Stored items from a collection
━━━━━━━━━━
-- ==== Sys2Proof/Syntax.lean ====
section
/-! DEFINITION. The vocabulary of the three ports (20_memory.md R40 to R43) and the one inductive of
instructions: a constructor for each row of spec/opcode_table.json. -/

namespace Sys2Proof

/-- `parityMode` (30_encoding.md R73, 40_parity.md R90). -/
inductive ParityMode
  | even
  | odd
  deriving DecidableEq, Repr

/-- The one value of the `initBus` mode argument (30_encoding.md R76). -/
inductive InitMode
  | slow5Baud
  deriving DecidableEq, Repr

/-- The one value of the `configure` parity argument (30_encoding.md R76). -/
inductive LineParity
  | none
  deriving DecidableEq, Repr

/-- An opaque transport error code: 8 bits, never 0 (20_memory.md R42). -/
structure TErr where
  code : Byte
  nonzero : code ≠ 0
  deriving DecidableEq, Repr

/-- The bytes one `T.receive` returns: 0 to 18 of them (20_memory.md R42). -/
structure RxImage where
  bytes : List Byte := []
  fits : bytes.length ≤ 18 := by decide
  deriving DecidableEq, Repr, Inhabited

/-- The result of `T.initBus` (20_memory.md R42). -/
inductive InitAnswer
  | ok (kb1 kb2 : Byte)
  | err (e : TErr)
  deriving DecidableEq, Repr, Inhabited

/-- The result of `T.send` (20_memory.md R42). -/
inductive SendAnswer
  | ok
  | err (e : TErr)
  deriving DecidableEq, Repr, Inhabited

/-- The result of `T.receive` (20_memory.md R42). -/
inductive RecvAnswer
  | ok (rx : RxImage)
  | err (e : TErr)
  deriving DecidableEq, Repr, Inhabited

/-- A message on its way out; an address of 0 means "unset" (10_state.md R30, 30_encoding.md R62). -/
structure OutMessage where
  payload : List Byte
  dest : Byte
  src : Byte
  deriving DecidableEq, Repr

/-- A received message with its receive timestamp (10_state.md R30). -/
structure InMessage where
  dest : Byte
  src : Byte
  payload : List Byte
  time : Word32
  deriving DecidableEq, Repr

/-- One constructor per row of spec/opcode_table.json. The first seven are the commands of the host
command port (30_encoding.md R70, R71; the `len` operand of SEND and REQRESP is the length of the
payload). The last five are the wire formats of the transport's side (30_encoding.md R60, R66 to R68). -/
inductive Instr
  /-- PARITY value, mode (40_parity.md R91). -/
  | parity (value : Byte) (mode : ParityMode)
  /-- START flags, bitrate, target, source (41_session.md R100 to R110). -/
  | start (flags : Byte) (bitrate : Word32) (target source : Byte)
  /-- STOP (41_session.md R111 to R113). -/
  | stop
  /-- IDLE (41_session.md R114). -/
  | idle
  /-- SEND dest, src, payload (42_framer.md R120 to R123). -/
  | send (dest src : Byte) (payload : List Byte)
  /-- RECV timeout (42_framer.md R124 to R129). -/
  | recv (timeout : Timeout)
  /-- REQRESP timeout, dest, src, payload (43_reqresp.md R140, R141). -/
  | reqresp (timeout : Timeout) (dest src : Byte) (payload : List Byte)
  /-- FRAME: a frame on the line, checksum byte included (30_encoding.md R60). `len` is the byte at
  offset 0, any value on receive (30_encoding.md R79; assumption log 7). -/
  | frame (len da sa : Byte) (payload : List Byte) (ck : Byte)
  /-- FRAME.STOPSESSION: the frame `[0x82, DA, SA, 0xA0, ck]` on the line (30_encoding.md R66). -/
  | frameStopsession (da sa ck : Byte)
  /-- FRAME.KEEPALIVE: the frame `[0x82, DA, SA, 0xA1, ck]` on the line (30_encoding.md R66). -/
  | frameKeepalive (da sa ck : Byte)
  /-- INIT.ADDRESS: the 5-baud address byte `paaaaaaa`, `p` the odd parity of the seven `a` bits
  (30_encoding.md R67). -/
  | initAddress (a : BitVec 7)
  /-- INIT.KEYBYTES: the pair 0xD3, 0xB0 as the result of `T.initBus` (30_encoding.md R68). -/
  | initKeybytes
  deriving DecidableEq, Repr

/-- What the world outside can do to the block's ports (20_memory.md R40; assumption log 5). -/
inductive PortInput
  /-- A command packet on the host command port (20_memory.md R41). -/
  | packet (bytes : List Byte)
  /-- Bytes of one read that arrive from the line and wait in the transport (10_state.md R33). -/
  | line (rx : RxImage)
  /-- A byte sent at 5 baud passes on the line (30_encoding.md R67). -/
  | address (b : Byte)
  /-- The transport's next answer to `T.initBus` is settled (20_memory.md R42). -/
  | initAnswer (r : InitAnswer)
  /-- The transport's next answer to `T.send` is settled (20_memory.md R42). -/
  | sendAnswer (r : SendAnswer)
  /-- The transport will answer a `T.receive` with `err(e)` (20_memory.md R42). -/
  | receiveError (e : TErr)
  /-- The capability levels change (10_state.md R32). -/
  | capabilities (fullInit cksum : Bool)
  /-- Reset while no command runs (70_reset_and_hazards.md R180). -/
  | reset
  /-- A command packet during which reset strikes after that many of the command's events
  (70_reset_and_hazards.md R181; assumption log 15). -/
  | resetDuring (bytes : List Byte) (events : Nat)
  deriving DecidableEq, Repr

end Sys2Proof
end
━━━━━━━━━━
_What is required_
Word for word, restate the data above from its first line down to and including the line with "(40_parity.md R91). -/".

_Result_
-- ==== Sys2Proof/Syntax.lean ====
section
/-! DEFINITION. The vocabulary of the three ports (20_memory.md R40 to R43) and the one inductive of
instructions: a constructor for each row of spec/opcode_table.json. -/

namespace Sys2Proof

/-- `parityMode` (30_encoding.md R73, 40_parity.md R90). -/
inductive ParityMode
  | even
  | odd
  deriving DecidableEq, Repr

/-- The one value of the `initBus` mode argument (30_encoding.md R76). -/
inductive InitMode
  | slow5Baud
  deriving DecidableEq, Repr

/-- The one value of the `configure` parity argument (30_encoding.md R76). -/
inductive LineParity
  | none
  deriving DecidableEq, Repr

/-- An opaque transport error code: 8 bits, never 0 (20_memory.md R42). -/
structure TErr where
  code : Byte
  nonzero : code ≠ 0
  deriving DecidableEq, Repr

/-- The bytes one `T.receive` returns: 0 to 18 of them (20_memory.md R42). -/
structure RxImage where
  bytes : List Byte := []
  fits : bytes.length ≤ 18 := by decide
  deriving DecidableEq, Repr, Inhabited

/-- The result of `T.initBus` (20_memory.md R42). -/
inductive InitAnswer
  | ok (kb1 kb2 : Byte)
  | err (e : TErr)
  deriving DecidableEq, Repr, Inhabited

/-- The result of `T.send` (20_memory.md R42). -/
inductive SendAnswer
  | ok
  | err (e : TErr)
  deriving DecidableEq, Repr, Inhabited

/-- The result of `T.receive` (20_memory.md R42). -/
inductive RecvAnswer
  | ok (rx : RxImage)
  | err (e : TErr)
  deriving DecidableEq, Repr, Inhabited

/-- A message on its way out; an address of 0 means "unset" (10_state.md R30, 30_encoding.md R62). -/
structure OutMessage where
  payload : List Byte
  dest : Byte
  src : Byte
  deriving DecidableEq, Repr

/-- A received message with its receive timestamp (10_state.md R30). -/
structure InMessage where
  dest : Byte
  src : Byte
  payload : List Byte
  time : Word32
  deriving DecidableEq, Repr

/-- One constructor per row of spec/opcode_table.json. The first seven are the commands of the host
command port (30_encoding.md R70, R71; the `len` operand of SEND and REQRESP is the length of the
payload). The last five are the wire formats of the transport's side (30_encoding.md R60, R66 to R68). -/
inductive Instr
  /-- PARITY value, mode (40_parity.md R91). -/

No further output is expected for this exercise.